As soon as you make your way into El Griton Grill, you’re greeted with a boisterous voice that echoes off the walls of the Mexican eatery. It’s the voice of Gustavo Godinez Sr., one of the owners of the family business and a former mariachi musician.
He’ll ask you how your day is going, and if you ask for a menu recommendation these days, he’ll point you to the No. 12. It’s an order of three tamales, a staple in Latino culture you read about in The Times on Thanksgiving, or “día de acción de gracias.” More and more, tamales are becoming a staple in Latino-American culture, too, as holidays in the U.S. fuse well with typical Latino traditions of gathering family and celebrating with food. They’re fairly easy to make, can be prepared in bulk and carried around, encouraging large gatherings.

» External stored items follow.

-- ==== Sys2Proof/Certificates/Slice0/Obligations.lean ====
section
/-! DEFINITION. The statements for the provers. -/

open Sys2Proof Sys2Proof.Machine

/-! ## Encoding -/

/-- 30 R92: a word selects ARK exactly when `c & 0xFFFF00FF == 0x10`, with the round in bits 15:8; it selects another command
exactly when it equals that command's `OP`; at most one command matches. -/
def Obligations.CommandWordSelectsByMaskAndMatch : Prop :=
  (∀ (c : Word) (r : Nat), decode c = .ok (.ark r) ↔
    c &&& 0xFFFF00FF = 0x00000010 ∧ r = (c.extractLsb' 8 8).toNat) ∧
  (∀ (c : Word) (i : Instr), (∀ r, i ≠ .ark r) →
    (decode c = .ok i ↔ c &&& 0xFFFFFFFF = i.op.setWidth 32)) ∧
  (∀ (c : Word) (i j : Instr), c &&& i.mask = i.pattern → c &&& j.mask = j.pattern → i.op = j.op)

/-- 30 R90, R92: every well-formed command comes back from its word, and a word that decodes is the word of a well-formed
command. -/
def Obligations.DecodeAndEncodeAgree : Prop :=
  (∀ i : Instr, i.wf = true → decode (encode i) = .ok i) ∧
  (∀ (c : Word) (i : Instr), decode c = .ok i → i.wf = true ∧ encode i = c)

/-- 30 R91: words of the opcode map written out from the spec's encoding, one of every family at least. -/
def Obligations.WordsOfTheOpcodeMapDecode : Prop :=
  decode 0x00000001 = .ok .kexp ∧ decode 0x00000002 = .ok .rkey ∧ decode 0x00000B10 = .ok (.ark 11) ∧
  decode 0x00000012 = .ok .shrow ∧ decode 0x00000017 = .ok .imixc ∧ decode 0x00000018 = .ok .encb ∧
  decode 0x00000021 = .ok .unpad ∧ decode 0x00000023 = .ok .decm ∧ decode 0x00000030 = .ok .egcd ∧
  decode 0x00000033 = .ok .pgen ∧ decode 0x00000041 = .ok .kgen ∧ decode 0x00000043 = .ok .rdec

/-- 30 R93: which words are illegal, and what becomes of one: it is started like any other, and its completion step ends it
with `IllegalCommand` (0x80); no state but `STATUS` changes. -/
def Obligations.IllegalWordsEndWithIllegalCommand : Prop :=
  (∀ c : Word, (∃ r, decode c = .error r) ↔
    (c.extractLsb' 16 16 ≠ 0 ∨ (c.extractLsb' 8 8 ≠ 0 ∧ c.extractLsb' 0 8 ≠ 0x10) ∨
      (c.extractLsb' 0 8).toNat ∉
        [0x01, 0x02, 0x10, 0x11, 0x12, 0x13, 0x15, 0x16, 0x17, 0x18, 0x19, 0x20, 0x21, 0x22, 0x23,
         0x30, 0x31, 0x32, 0x33, 0x40, 0x41, 0x42, 0x43])) ∧
  (∀ (s : State) (c : Word), HostWrites s 0x0008 32 c → s.status.busy = false → (∃ r, decode c = .error r) →
    ∃ t, step s = .next t ∧ t.oplatch = c ∧ t.status.busy = true) ∧
  (∀ s : State, EngineIsNext s → s.status.busy = true → (∃ r, decode s.oplatch = .error r) →
    ∃ t, step s = .next t ∧ Ended .illegalCommand t ∧ t.status.err.code = 0x80 ∧ OnlyWrites [] s.takeTurn t)

/-! ## The step -/

/-- 00 R13, 30 R96: when the engine moves on a busy block whose `OPLATCH` decodes to `i`, the step is `exec i` at that state
with its turn taken off; an idle engine changes nothing; and `withFetchWord` places a command so that the next step runs
it. The order of the agents is the model's list of events (log 3). -/
def Obligations.StepRunsTheDecodedCommand : Prop :=
  (∀ (s : State) (i : Instr), EngineIsNext s → s.status.busy = true → decode s.oplatch = .ok i →
    step s = exec i s.takeTurn) ∧
  (∀ s : State, EngineIsNext s → s.status.busy = false → step s = .next s.takeTurn) ∧
  (∀ (s : State) (c : Word) (i : Instr), decode c = .ok i →
    step (s.withFetchWord 32 c.toNat) = exec i (s.start c))

/-- 10 R41, 70 R350: after a hardware reset or a soft reset (whether or not bit 1 of `CTRL` is written too, and whether or
not a command runs) every piece of state has its reset value, and the first reads of `STATUS` and `NTROUNDS` give 0 and
0x0000000A. The parameters, the host and the random source are outside the block and stay. -/
def Obligations.ResetPutsEveryPieceAtItsResetValue : Prop :=
  ResetValues State.reset ∧ State.reset.readReg .status = 0x00000000 ∧ State.reset.readReg .ntrounds = 0x0000000A ∧
  (∀ s : State, s.events.head? = some .hardReset →
    ∃ t, step s = .next t ∧ ResetValues t ∧ t.readReg .status = 0x00000000 ∧ t.readReg .ntrounds = 0x0000000A ∧
      t.cfg = s.cfg ∧ t.rng = s.rng ∧ t.events = s.events.tail ∧ t.replies = s.replies) ∧
  (∀ (s : State) (v : Word), HostWrites s 0x0000 32 v → v.getLsbD 0 = true →
    ∃ t, step s = .next t ∧ ResetValues t ∧ t.readReg .status = 0x00000000 ∧ t.readReg .ntrounds = 0x0000000A ∧
      t.cfg = s.cfg ∧ t.rng = s.rng ∧ t.events = s.events.tail ∧ t.replies = .ok :: s.replies)

/-- The invariant of the model holds right after reset. Two of its parts are the model's choices: that an idle block searches
nothing (log 7) and the canonical form of the data buffer (log 13). -/
def Obligations.InvariantHoldsAtReset : Prop := Inv State.reset

/-- Every step from a state with the invariant answers a state with it: legal parameters (00 R7), a schedule that `KVALID` and `NR`
describe (10 R32), big numbers below `2^BN_BITS` (10 R33), a data buffer inside its capacity (10 R35), recorded primes in range
(44 R229, R230), `DONE = 0` and `ERR = 0` while a command runs (10 R23). Two parts are the model's choices and no rule of the
spec: that the search is empty while no command runs (log 7; 10 R37 gives `SRCH` no meaning then), and the canonical form of the
data buffer (log 13). -/
def Obligations.EveryStepKeepsTheInvariant : Prop :=
  ∀ s t : State, Inv s → step s = .next t → Inv t

/-- No step faults, and a step is refused only for a `BusError` of the host (60 R328, 20 R68). -/
def Obligations.OnlyBusErrorsStopTheMachine : Prop :=
  ∀ s : State, (∃ t, step s = .next t) ∨ (∃ cause, step s = .refused (.busError cause))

On Tuesday. Nov. 27, Godinez and his family laid out how the famous dish is made — often using eyeballed ingredients and made by feel rather than precision.
“All the people in Mexico, any house, they know how to make tamales,” said Godinez Sr., who grew up in Jalisco, Mexico, a region on the Pacific coast west of Mexico City.
In his house, and in his restaurant, it’s his wife, Imelda, who does the cooking. She said she is a self-taught cook who doesn’t measure her ingredients. She does it all based off taste and feel. She’s been at it since she was 15 years old, so she knows her way around the kitchen, especially when it comes to tamales.
“It’s a lot of work, and it makes me tired,” Imelda Godinez said. “This is tradition in my little town … especially in the cold weather, everybody makes it.”
The first step in making tamales is preparing the corn husks. They come dried, but have to be rehydrated in warm water to ensure they fold properly, keeping all the other ingredients wrapped up inside.
“You’ve got to make sure it’s cleaned, make sure it doesn’t have any corn hairs,” Godinez Sr. said.
Gustavo Godinez Jr., their son, said the next part is the most important: While the husks are soaking, the dough, or masa, has to be made. It’s a corn flour dough mixed with chicken stock, spices and a little vegetable oil.
“Once we get all that, we just mix it, mix it and mix it,” Godinez Jr. said. “Once I feel it’s pliable enough, we’ll put them on the corn husks, which at that point, they’ve been soaking in warm water, that way they can bend easy instead of breaking, and we’ll put a portion of it, flatten it out a little bit, then add the filling.”
The filling, also an important part of the tamale, is where chefs and home-cooks can get creative — almost any variation of filling will do. At El Griton, they like to serve pork or chicken tamales. They can also be vegetarian and filled with beans or cheese.
“The white people like chicken and the Hispanic people, pork,” Imelda Godinez said. “Really, they’re (Hispanics) never asking about chicken.”
Pork is her favorite, too, although she said she likes hers spicier than what she serves at the restaurant.
“I try to make it not too spicy,” Imelda Godinez said. “The pork is really good spicy, but I try to not make it spicy so everyone can enjoy the tamales, like kids and everybody.”
Once the filling of chicken or pork is seasoned and cooked, assembly begins.
A corn husk is laid out and a portion, which Godinez Sr. said his wife doesn't have to weigh or measure “because she just knows,” is added and flattened out. Then the filling is added and the husk is folded over in order to enclose the filling with the masa dough.
Finally, it’s wrapped like a burrito and tied with a shred of corn husk and put in a pot to steam for about two hours.
“We make about 100-something per batch, which will last me like two weeks if I’m lucky,” Godinez Jr. said.
At El Griton, they’re served unwrapped, drizzled with sour cream and your choice of salsa on the side.
The one thing Godinez Sr. said you have to order with tamales is a drink called atole.
It’s a warm drink made with milk, brown sugar, cinnamon, vanilla extract and corn flour to thicken. All the ingredients are blended and heated in a pot and served with tamales, especially in the wintertime.
“It’s not set in stone, but it’s actually a really good idea,” Godinez Jr. said. “(Tamales) warm you to the bone and (atole) almost warms you to the bone as well, and, somehow, it works together.”